### Work to complete
Gather all lines in the records below that include the word "namespace".
##### Available data #####
-- ==== Sys2Proof/Laws/State.lean ====
section
/-! SUPPORT. One lemma per register per update of the state, true by unfolding, so that no later proof unfolds a record
update. -/

namespace Sys2Proof
namespace Machine

variable (s : State)

@[simp] theorem State.respond_crc (o : Status) (v : Result) (a e : Byte) (g : BitVec 2) : (s.respond o v a e g).crc = s.crc := rfl
@[simp] theorem State.respond_st (o : Status) (v : Result) (a e : Byte) (g : BitVec 2) : (s.respond o v a e g).st = statusCode o := rfl
@[simp] theorem State.respond_res (o : Status) (v : Result) (a e : Byte) (g : BitVec 2) : (s.respond o v a e g).res = v := rfl
@[simp] theorem State.respond_act (o : Status) (v : Result) (a e : Byte) (g : BitVec 2) : (s.respond o v a e g).act = a := rfl
@[simp] theorem State.respond_exp (o : Status) (v : Result) (a e : Byte) (g : BitVec 2) : (s.respond o v a e g).exp = e := rfl
@[simp] theorem State.respond_grp (o : Status) (v : Result) (a e : Byte) (g : BitVec 2) : (s.respond o v a e g).grp = g := rfl
@[simp] theorem State.respond_inputs (o : Status) (v : Result) (a e : Byte) (g : BitVec 2) : (s.respond o v a e g).inputs = s.inputs := rfl

@[simp] theorem State.respondOk_crc (v : Result) : (s.respondOk v).crc = s.crc := rfl
@[simp] theorem State.respondOk_st (v : Result) : (s.respondOk v).st = 0x00#8 := rfl
@[simp] theorem State.respondOk_res (v : Result) : (s.respondOk v).res = v := rfl
@[simp] theorem State.respondOk_act (v : Result) : (s.respondOk v).act = 0#8 := rfl
@[simp] theorem State.respondOk_exp (v : Result) : (s.respondOk v).exp = 0#8 := rfl
@[simp] theorem State.respondOk_grp (v : Result) : (s.respondOk v).grp = 0#2 := rfl
@[simp] theorem State.respondOk_inputs (v : Result) : (s.respondOk v).inputs = s.inputs := rfl

@[simp] theorem State.raiseChecksumMismatch_crc (a e : Byte) (g : BitVec 2) : (s.raiseChecksumMismatch a e g).crc = s.crc := rfl
@[simp] theorem State.raiseChecksumMismatch_st (a e : Byte) (g : BitVec 2) : (s.raiseChecksumMismatch a e g).st = 0x01#8 := rfl
@[simp] theorem State.raiseChecksumMismatch_res (a e : Byte) (g : BitVec 2) : (s.raiseChecksumMismatch a e g).res = 0#48 := rfl
@[simp] theorem State.raiseChecksumMismatch_act (a e : Byte) (g : BitVec 2) : (s.raiseChecksumMismatch a e g).act = a := rfl
@[simp] theorem State.raiseChecksumMismatch_exp (a e : Byte) (g : BitVec 2) : (s.raiseChecksumMismatch a e g).exp = e := rfl
@[simp] theorem State.raiseChecksumMismatch_grp (a e : Byte) (g : BitVec 2) : (s.raiseChecksumMismatch a e g).grp = g := rfl
@[simp] theorem State.raiseChecksumMismatch_inputs (a e : Byte) (g : BitVec 2) : (s.raiseChecksumMismatch a e g).inputs = s.inputs := rfl

@[simp] theorem State.respondNone_crc : s.respondNone.crc = s.crc := rfl
@[simp] theorem State.respondNone_st : s.respondNone.st = 0x02#8 := rfl
@[simp] theorem State.respondNone_res : s.respondNone.res = 0#48 := rfl
@[simp] theorem State.respondNone_act : s.respondNone.act = 0#8 := rfl
@[simp] theorem State.respondNone_exp : s.respondNone.exp = 0#8 := rfl
@[simp] theorem State.respondNone_grp : s.respondNone.grp = 0#2 := rfl
@[simp] theorem State.respondNone_inputs : s.respondNone.inputs = s.inputs := rfl

@[simp] theorem State.raiseIllegalOp_crc : s.raiseIllegalOp.crc = s.crc := rfl
@[simp] theorem State.raiseIllegalOp_st : s.raiseIllegalOp.st = 0xFF#8 := rfl
@[simp] theorem State.raiseIllegalOp_res : s.raiseIllegalOp.res = 0#48 := rfl
@[simp] theorem State.raiseIllegalOp_act : s.raiseIllegalOp.act = 0#8 := rfl
@[simp] theorem State.raiseIllegalOp_exp : s.raiseIllegalOp.exp = 0#8 := rfl
@[simp] theorem State.raiseIllegalOp_grp : s.raiseIllegalOp.grp = 0#2 := rfl
@[simp] theorem State.raiseIllegalOp_inputs : s.raiseIllegalOp.inputs = s.inputs := rfl

@[simp] theorem State.crcLoad_crc : s.crcLoad.crc = crcInit := rfl
@[simp] theorem State.crcLoad_st : s.crcLoad.st = s.st := rfl
@[simp] theorem State.crcLoad_res : s.crcLoad.res = s.res := rfl
@[simp] theorem State.crcLoad_act : s.crcLoad.act = s.act := rfl
@[simp] theorem State.crcLoad_exp : s.crcLoad.exp = s.exp := rfl
@[simp] theorem State.crcLoad_grp : s.crcLoad.grp = s.grp := rfl
@[simp] theorem State.crcLoad_inputs : s.crcLoad.inputs = s.inputs := rfl

@[simp] theorem State.crcFeed_crc (b : Byte) : (s.crcFeed b).crc = byteStep (s.crc ^^^ b) := rfl
@[simp] theorem State.crcFeed_st (b : Byte) : (s.crcFeed b).st = s.st := rfl
@[simp] theorem State.crcFeed_res (b : Byte) : (s.crcFeed b).res = s.res := rfl
@[simp] theorem State.crcFeed_act (b : Byte) : (s.crcFeed b).act = s.act := rfl
@[simp] theorem State.crcFeed_exp (b : Byte) : (s.crcFeed b).exp = s.exp := rfl
@[simp] theorem State.crcFeed_grp (b : Byte) : (s.crcFeed b).grp = s.grp := rfl
@[simp] theorem State.crcFeed_inputs (b : Byte) : (s.crcFeed b).inputs = s.inputs := rfl

@[simp] theorem State.crcFinish_crc : s.crcFinish.crc = s.crc ^^^ crcXorOut := rfl
@[simp] theorem State.crcFinish_st : s.crcFinish.st = s.st := rfl
@[simp] theorem State.crcFinish_res : s.crcFinish.res = s.res := rfl
@[simp] theorem State.crcFinish_act : s.crcFinish.act = s.act := rfl
@[simp] theorem State.crcFinish_exp : s.crcFinish.exp = s.exp := rfl
@[simp] theorem State.crcFinish_grp : s.crcFinish.grp = s.grp := rfl
@[simp] theorem State.crcFinish_inputs : s.crcFinish.inputs = s.inputs := rfl

@[simp] theorem State.crcRun_crc (b0 b1 : Byte) : (s.crcRun b0 b1).crc = crc8 b0 b1 := rfl
@[simp] theorem State.crcRun_st (b0 b1 : Byte) : (s.crcRun b0 b1).st = s.st := rfl
@[simp] theorem State.crcRun_res (b0 b1 : Byte) : (s.crcRun b0 b1).res = s.res := rfl
@[simp] theorem State.crcRun_act (b0 b1 : Byte) : (s.crcRun b0 b1).act = s.act := rfl
@[simp] theorem State.crcRun_exp (b0 b1 : Byte) : (s.crcRun b0 b1).exp = s.exp := rfl
@[simp] theorem State.crcRun_grp (b0 b1 : Byte) : (s.crcRun b0 b1).grp = s.grp := rfl
@[simp] theorem State.crcRun_inputs (b0 b1 : Byte) : (s.crcRun b0 b1).inputs = s.inputs := rfl

@[simp] theorem State.dropInput_crc : s.dropInput.crc = s.crc := rfl
@[simp] theorem State.dropInput_st : s.dropInput.st = s.st := rfl
@[simp] theorem State.dropInput_res : s.dropInput.res = s.res := rfl
@[simp] theorem State.dropInput_act : s.dropInput.act = s.act := rfl
@[simp] theorem State.dropInput_exp : s.dropInput.exp = s.exp := rfl
@[simp] theorem State.dropInput_grp : s.dropInput.grp = s.grp := rfl
@[simp] theorem State.dropInput_inputs : s.dropInput.inputs = s.inputs.tail := rfl

@[simp] theorem State.present_crc (i : HostInput) : (s.present i).crc = s.crc := rfl
@[simp] theorem State.present_st (i : HostInput) : (s.present i).st = s.st := rfl
@[simp] theorem State.present_res (i : HostInput) : (s.present i).res = s.res := rfl
@[simp] theorem State.present_act (i : HostInput) : (s.present i).act = s.act := rfl
@[simp] theorem State.present_exp (i : HostInput) : (s.present i).exp = s.exp := rfl
@[simp] theorem State.present_grp (i : HostInput) : (s.present i).grp = s.grp := rfl
@[simp] theorem State.present_inputs (i : HostInput) : (s.present i).inputs = i :: s.inputs := rfl

@[simp] theorem State.takeReset_crc : s.takeReset.crc = 0xFF#8 := rfl
@[simp] theorem State.takeReset_st : s.takeReset.st = 0x00#8 := rfl
@[simp] theorem State.takeReset_res : s.takeReset.res = 0#48 := rfl
@[simp] theorem State.takeReset_act : s.takeReset.act = 0#8 := rfl
@[simp] theorem State.takeReset_exp : s.takeReset.exp = 0#8 := rfl
@[simp] theorem State.takeReset_grp : s.takeReset.grp = 0#2 := rfl
@[simp] theorem State.takeReset_inputs : s.takeReset.inputs = s.inputs := rfl

@[simp] theorem State.response_st : s.response.st = s.st := rfl
@[simp] theorem State.response_res : s.response.res = s.res := rfl
@[simp] theorem State.response_act : s.response.act = s.act := rfl
@[simp] theorem State.response_exp : s.response.exp = s.exp := rfl
@[simp] theorem State.response_grp : s.response.grp = s.grp := rfl
@[simp] theorem State.idle_eq : s.idle = s := rfl

end Machine
end Sys2Proof
end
#####
### Solution to the problem
namespace Sys2Proof
namespace Machine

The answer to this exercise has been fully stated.